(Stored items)
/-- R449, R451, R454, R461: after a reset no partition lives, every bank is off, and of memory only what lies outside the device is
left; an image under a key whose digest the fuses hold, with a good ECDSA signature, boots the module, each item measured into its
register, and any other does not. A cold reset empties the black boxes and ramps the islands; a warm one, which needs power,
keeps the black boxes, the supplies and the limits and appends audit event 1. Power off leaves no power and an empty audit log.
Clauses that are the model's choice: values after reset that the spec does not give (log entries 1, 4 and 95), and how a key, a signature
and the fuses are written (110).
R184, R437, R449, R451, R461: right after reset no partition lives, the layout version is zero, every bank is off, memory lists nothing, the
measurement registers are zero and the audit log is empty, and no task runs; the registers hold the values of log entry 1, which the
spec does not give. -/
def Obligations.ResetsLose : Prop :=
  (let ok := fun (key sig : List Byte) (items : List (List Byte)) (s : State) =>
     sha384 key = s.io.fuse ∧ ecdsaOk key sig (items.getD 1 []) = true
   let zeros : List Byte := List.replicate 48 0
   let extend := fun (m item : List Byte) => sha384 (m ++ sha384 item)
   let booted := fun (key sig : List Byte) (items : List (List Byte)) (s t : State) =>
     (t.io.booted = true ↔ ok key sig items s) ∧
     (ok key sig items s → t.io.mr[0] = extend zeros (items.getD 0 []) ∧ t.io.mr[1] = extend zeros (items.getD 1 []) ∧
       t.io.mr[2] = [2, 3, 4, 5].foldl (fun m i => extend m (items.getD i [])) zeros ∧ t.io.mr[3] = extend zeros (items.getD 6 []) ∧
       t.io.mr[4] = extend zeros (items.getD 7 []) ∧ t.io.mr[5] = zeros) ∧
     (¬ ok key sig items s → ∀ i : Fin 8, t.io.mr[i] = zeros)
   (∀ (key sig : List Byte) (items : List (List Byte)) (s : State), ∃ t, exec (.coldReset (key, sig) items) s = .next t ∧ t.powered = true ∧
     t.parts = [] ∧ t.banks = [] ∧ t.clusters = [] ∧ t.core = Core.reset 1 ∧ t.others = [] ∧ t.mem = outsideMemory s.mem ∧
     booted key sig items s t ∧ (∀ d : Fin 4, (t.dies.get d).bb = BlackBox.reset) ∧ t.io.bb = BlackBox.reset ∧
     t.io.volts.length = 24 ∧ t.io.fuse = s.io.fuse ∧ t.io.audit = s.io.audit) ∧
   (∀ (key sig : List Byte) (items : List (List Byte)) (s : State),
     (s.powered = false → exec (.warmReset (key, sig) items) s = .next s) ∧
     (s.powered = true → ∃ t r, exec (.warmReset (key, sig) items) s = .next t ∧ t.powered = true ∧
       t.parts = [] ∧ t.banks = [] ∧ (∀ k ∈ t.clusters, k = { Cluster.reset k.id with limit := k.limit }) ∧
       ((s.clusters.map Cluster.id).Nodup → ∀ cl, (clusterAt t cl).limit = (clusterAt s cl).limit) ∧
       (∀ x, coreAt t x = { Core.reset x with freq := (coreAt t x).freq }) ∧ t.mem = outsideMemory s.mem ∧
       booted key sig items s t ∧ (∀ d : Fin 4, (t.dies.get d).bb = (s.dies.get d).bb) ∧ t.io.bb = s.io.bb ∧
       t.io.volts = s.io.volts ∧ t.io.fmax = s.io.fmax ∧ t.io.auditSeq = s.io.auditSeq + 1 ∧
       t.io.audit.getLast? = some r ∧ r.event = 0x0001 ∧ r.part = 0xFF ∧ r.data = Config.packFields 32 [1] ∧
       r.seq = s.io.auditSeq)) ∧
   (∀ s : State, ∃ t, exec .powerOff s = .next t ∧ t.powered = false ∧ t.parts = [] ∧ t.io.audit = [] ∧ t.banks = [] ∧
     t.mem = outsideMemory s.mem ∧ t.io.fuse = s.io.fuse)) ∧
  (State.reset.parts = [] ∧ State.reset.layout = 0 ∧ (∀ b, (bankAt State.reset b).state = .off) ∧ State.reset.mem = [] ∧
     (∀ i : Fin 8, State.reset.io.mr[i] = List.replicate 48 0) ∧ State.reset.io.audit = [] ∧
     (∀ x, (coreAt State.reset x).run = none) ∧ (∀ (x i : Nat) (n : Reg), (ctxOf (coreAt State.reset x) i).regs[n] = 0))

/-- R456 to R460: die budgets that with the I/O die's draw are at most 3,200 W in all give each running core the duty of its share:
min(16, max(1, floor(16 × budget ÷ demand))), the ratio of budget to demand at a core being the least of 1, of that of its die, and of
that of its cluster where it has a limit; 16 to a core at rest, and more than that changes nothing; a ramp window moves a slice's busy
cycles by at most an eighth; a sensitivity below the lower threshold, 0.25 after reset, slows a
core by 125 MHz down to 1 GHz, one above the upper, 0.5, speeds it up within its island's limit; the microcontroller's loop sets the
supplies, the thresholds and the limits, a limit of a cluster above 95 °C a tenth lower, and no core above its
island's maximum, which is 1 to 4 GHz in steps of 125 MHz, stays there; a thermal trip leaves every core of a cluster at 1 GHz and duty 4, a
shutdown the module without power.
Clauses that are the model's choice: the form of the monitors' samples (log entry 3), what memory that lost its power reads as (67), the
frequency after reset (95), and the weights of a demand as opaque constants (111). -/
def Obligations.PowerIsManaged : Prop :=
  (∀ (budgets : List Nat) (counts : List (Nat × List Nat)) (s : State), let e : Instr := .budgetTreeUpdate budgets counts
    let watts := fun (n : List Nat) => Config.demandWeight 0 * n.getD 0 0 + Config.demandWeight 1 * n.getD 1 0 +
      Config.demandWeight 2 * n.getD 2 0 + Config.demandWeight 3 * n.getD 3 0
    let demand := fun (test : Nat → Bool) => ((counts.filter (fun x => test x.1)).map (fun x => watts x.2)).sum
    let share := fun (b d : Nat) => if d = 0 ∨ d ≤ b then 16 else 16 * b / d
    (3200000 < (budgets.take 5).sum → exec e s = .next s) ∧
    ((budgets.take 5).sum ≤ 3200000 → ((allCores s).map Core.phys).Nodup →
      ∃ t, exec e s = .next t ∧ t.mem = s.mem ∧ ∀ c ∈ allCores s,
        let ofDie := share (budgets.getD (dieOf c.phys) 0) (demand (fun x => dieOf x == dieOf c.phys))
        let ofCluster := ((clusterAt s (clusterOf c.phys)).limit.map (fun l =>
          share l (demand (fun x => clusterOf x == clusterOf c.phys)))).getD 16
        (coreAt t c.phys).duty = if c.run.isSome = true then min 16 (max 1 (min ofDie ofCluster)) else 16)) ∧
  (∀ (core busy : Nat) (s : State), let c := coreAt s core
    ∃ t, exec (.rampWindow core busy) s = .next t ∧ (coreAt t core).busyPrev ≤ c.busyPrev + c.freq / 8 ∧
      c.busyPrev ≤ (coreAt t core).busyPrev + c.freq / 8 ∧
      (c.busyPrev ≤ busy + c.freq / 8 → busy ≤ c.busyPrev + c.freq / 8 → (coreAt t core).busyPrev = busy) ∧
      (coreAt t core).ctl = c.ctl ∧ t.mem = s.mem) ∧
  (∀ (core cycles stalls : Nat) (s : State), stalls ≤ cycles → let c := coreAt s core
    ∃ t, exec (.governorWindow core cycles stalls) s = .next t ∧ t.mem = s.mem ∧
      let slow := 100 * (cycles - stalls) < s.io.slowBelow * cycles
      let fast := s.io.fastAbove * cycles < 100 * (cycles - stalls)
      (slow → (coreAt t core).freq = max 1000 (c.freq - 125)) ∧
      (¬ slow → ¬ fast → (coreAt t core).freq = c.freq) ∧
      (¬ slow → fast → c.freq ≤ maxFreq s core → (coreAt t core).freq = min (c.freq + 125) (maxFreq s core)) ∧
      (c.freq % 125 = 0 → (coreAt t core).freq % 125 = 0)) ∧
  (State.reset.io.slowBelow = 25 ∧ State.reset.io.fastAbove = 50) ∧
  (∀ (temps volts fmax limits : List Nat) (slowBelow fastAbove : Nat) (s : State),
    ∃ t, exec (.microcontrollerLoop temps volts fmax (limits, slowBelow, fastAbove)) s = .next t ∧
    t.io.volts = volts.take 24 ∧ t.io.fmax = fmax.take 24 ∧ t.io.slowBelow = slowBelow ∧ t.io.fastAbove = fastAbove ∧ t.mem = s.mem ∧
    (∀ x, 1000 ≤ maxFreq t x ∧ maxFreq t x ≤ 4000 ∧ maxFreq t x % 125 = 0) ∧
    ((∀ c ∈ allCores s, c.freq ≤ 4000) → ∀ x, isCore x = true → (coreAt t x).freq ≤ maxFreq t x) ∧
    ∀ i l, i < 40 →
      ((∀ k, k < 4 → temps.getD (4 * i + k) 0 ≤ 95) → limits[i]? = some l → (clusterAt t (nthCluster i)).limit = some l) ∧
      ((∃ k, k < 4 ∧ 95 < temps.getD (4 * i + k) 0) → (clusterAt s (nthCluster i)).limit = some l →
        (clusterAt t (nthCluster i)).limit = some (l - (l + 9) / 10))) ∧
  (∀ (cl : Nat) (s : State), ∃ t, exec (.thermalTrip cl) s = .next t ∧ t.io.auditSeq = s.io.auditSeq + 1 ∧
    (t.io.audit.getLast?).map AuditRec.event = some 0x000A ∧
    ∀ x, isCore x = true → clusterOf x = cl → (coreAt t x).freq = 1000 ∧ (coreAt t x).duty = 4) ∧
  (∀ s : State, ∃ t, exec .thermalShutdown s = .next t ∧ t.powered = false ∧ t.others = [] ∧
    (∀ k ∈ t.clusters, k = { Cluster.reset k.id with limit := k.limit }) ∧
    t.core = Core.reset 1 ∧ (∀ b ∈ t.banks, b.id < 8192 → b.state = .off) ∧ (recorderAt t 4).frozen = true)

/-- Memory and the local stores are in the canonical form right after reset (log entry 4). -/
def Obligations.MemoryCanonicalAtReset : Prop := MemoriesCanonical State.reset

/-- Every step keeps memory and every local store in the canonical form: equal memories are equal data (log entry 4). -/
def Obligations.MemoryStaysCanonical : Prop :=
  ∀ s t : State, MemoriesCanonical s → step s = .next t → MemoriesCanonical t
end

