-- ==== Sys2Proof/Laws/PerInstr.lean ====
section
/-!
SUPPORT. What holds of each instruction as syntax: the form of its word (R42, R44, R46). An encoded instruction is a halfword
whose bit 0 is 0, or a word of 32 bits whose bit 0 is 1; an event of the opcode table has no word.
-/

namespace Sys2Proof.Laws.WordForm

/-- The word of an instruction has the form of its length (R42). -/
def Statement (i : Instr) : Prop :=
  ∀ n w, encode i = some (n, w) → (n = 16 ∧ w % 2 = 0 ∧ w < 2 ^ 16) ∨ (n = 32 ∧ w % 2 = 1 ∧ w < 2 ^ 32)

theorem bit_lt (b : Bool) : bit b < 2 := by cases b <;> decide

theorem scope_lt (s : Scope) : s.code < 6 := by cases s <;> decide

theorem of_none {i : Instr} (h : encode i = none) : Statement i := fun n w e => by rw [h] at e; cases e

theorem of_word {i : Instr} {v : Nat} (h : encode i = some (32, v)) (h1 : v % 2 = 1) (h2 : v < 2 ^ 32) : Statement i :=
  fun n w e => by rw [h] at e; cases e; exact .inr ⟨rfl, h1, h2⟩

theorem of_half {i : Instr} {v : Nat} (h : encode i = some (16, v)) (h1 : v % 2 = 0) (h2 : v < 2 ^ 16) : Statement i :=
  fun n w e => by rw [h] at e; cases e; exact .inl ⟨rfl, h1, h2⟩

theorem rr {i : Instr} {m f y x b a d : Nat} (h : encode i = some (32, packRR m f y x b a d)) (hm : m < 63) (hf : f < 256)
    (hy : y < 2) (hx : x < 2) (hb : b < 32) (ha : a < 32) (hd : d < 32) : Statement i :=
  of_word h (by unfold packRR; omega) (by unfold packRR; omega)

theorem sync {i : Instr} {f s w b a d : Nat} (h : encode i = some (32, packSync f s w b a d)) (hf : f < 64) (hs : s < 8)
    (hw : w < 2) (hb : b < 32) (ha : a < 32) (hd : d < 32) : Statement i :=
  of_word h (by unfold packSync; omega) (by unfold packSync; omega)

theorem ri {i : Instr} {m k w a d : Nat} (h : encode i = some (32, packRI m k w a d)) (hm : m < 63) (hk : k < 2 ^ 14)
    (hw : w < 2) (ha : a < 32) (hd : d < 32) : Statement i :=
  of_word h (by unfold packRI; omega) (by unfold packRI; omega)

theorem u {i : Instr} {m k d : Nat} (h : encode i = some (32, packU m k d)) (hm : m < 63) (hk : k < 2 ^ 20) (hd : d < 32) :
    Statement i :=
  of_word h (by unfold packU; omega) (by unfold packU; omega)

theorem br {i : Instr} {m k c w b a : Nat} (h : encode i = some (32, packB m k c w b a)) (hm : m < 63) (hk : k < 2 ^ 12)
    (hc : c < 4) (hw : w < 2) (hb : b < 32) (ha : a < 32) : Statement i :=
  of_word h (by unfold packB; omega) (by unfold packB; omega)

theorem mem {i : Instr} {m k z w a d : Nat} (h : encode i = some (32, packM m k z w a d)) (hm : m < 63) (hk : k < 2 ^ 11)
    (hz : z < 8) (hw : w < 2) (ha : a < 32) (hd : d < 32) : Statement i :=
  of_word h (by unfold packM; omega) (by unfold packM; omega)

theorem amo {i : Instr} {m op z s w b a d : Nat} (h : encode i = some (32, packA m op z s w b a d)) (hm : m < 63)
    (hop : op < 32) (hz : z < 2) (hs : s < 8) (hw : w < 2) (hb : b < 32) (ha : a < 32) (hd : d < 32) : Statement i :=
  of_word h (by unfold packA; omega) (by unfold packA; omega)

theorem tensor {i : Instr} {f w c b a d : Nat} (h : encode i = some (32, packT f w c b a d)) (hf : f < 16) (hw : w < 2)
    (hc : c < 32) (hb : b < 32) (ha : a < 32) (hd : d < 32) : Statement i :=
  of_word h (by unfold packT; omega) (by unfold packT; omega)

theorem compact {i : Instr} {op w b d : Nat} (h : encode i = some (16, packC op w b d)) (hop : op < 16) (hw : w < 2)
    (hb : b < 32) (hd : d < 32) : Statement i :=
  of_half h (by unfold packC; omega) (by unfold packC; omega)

• [EXERCISE DETAILS]
Copy the lines above exactly. Start with the line containing "of_word h (by unfold packRI;", end with the line containing "(hk : k < 2 ^ 12)", and include both.

• [RESPONSE]
  of_word h (by unfold packRI; omega) (by unfold packRI; omega)

theorem u {i : Instr} {m k d : Nat} (h : encode i = some (32, packU m k d)) (hm : m < 63) (hk : k < 2 ^ 20) (hd : d < 32) :
    Statement i :=
  of_word h (by unfold packU; omega) (by unfold packU; omega)

theorem br {i : Instr} {m k c w b a : Nat} (h : encode i = some (32, packB m k c w b a)) (hm : m < 63) (hk : k < 2 ^ 12)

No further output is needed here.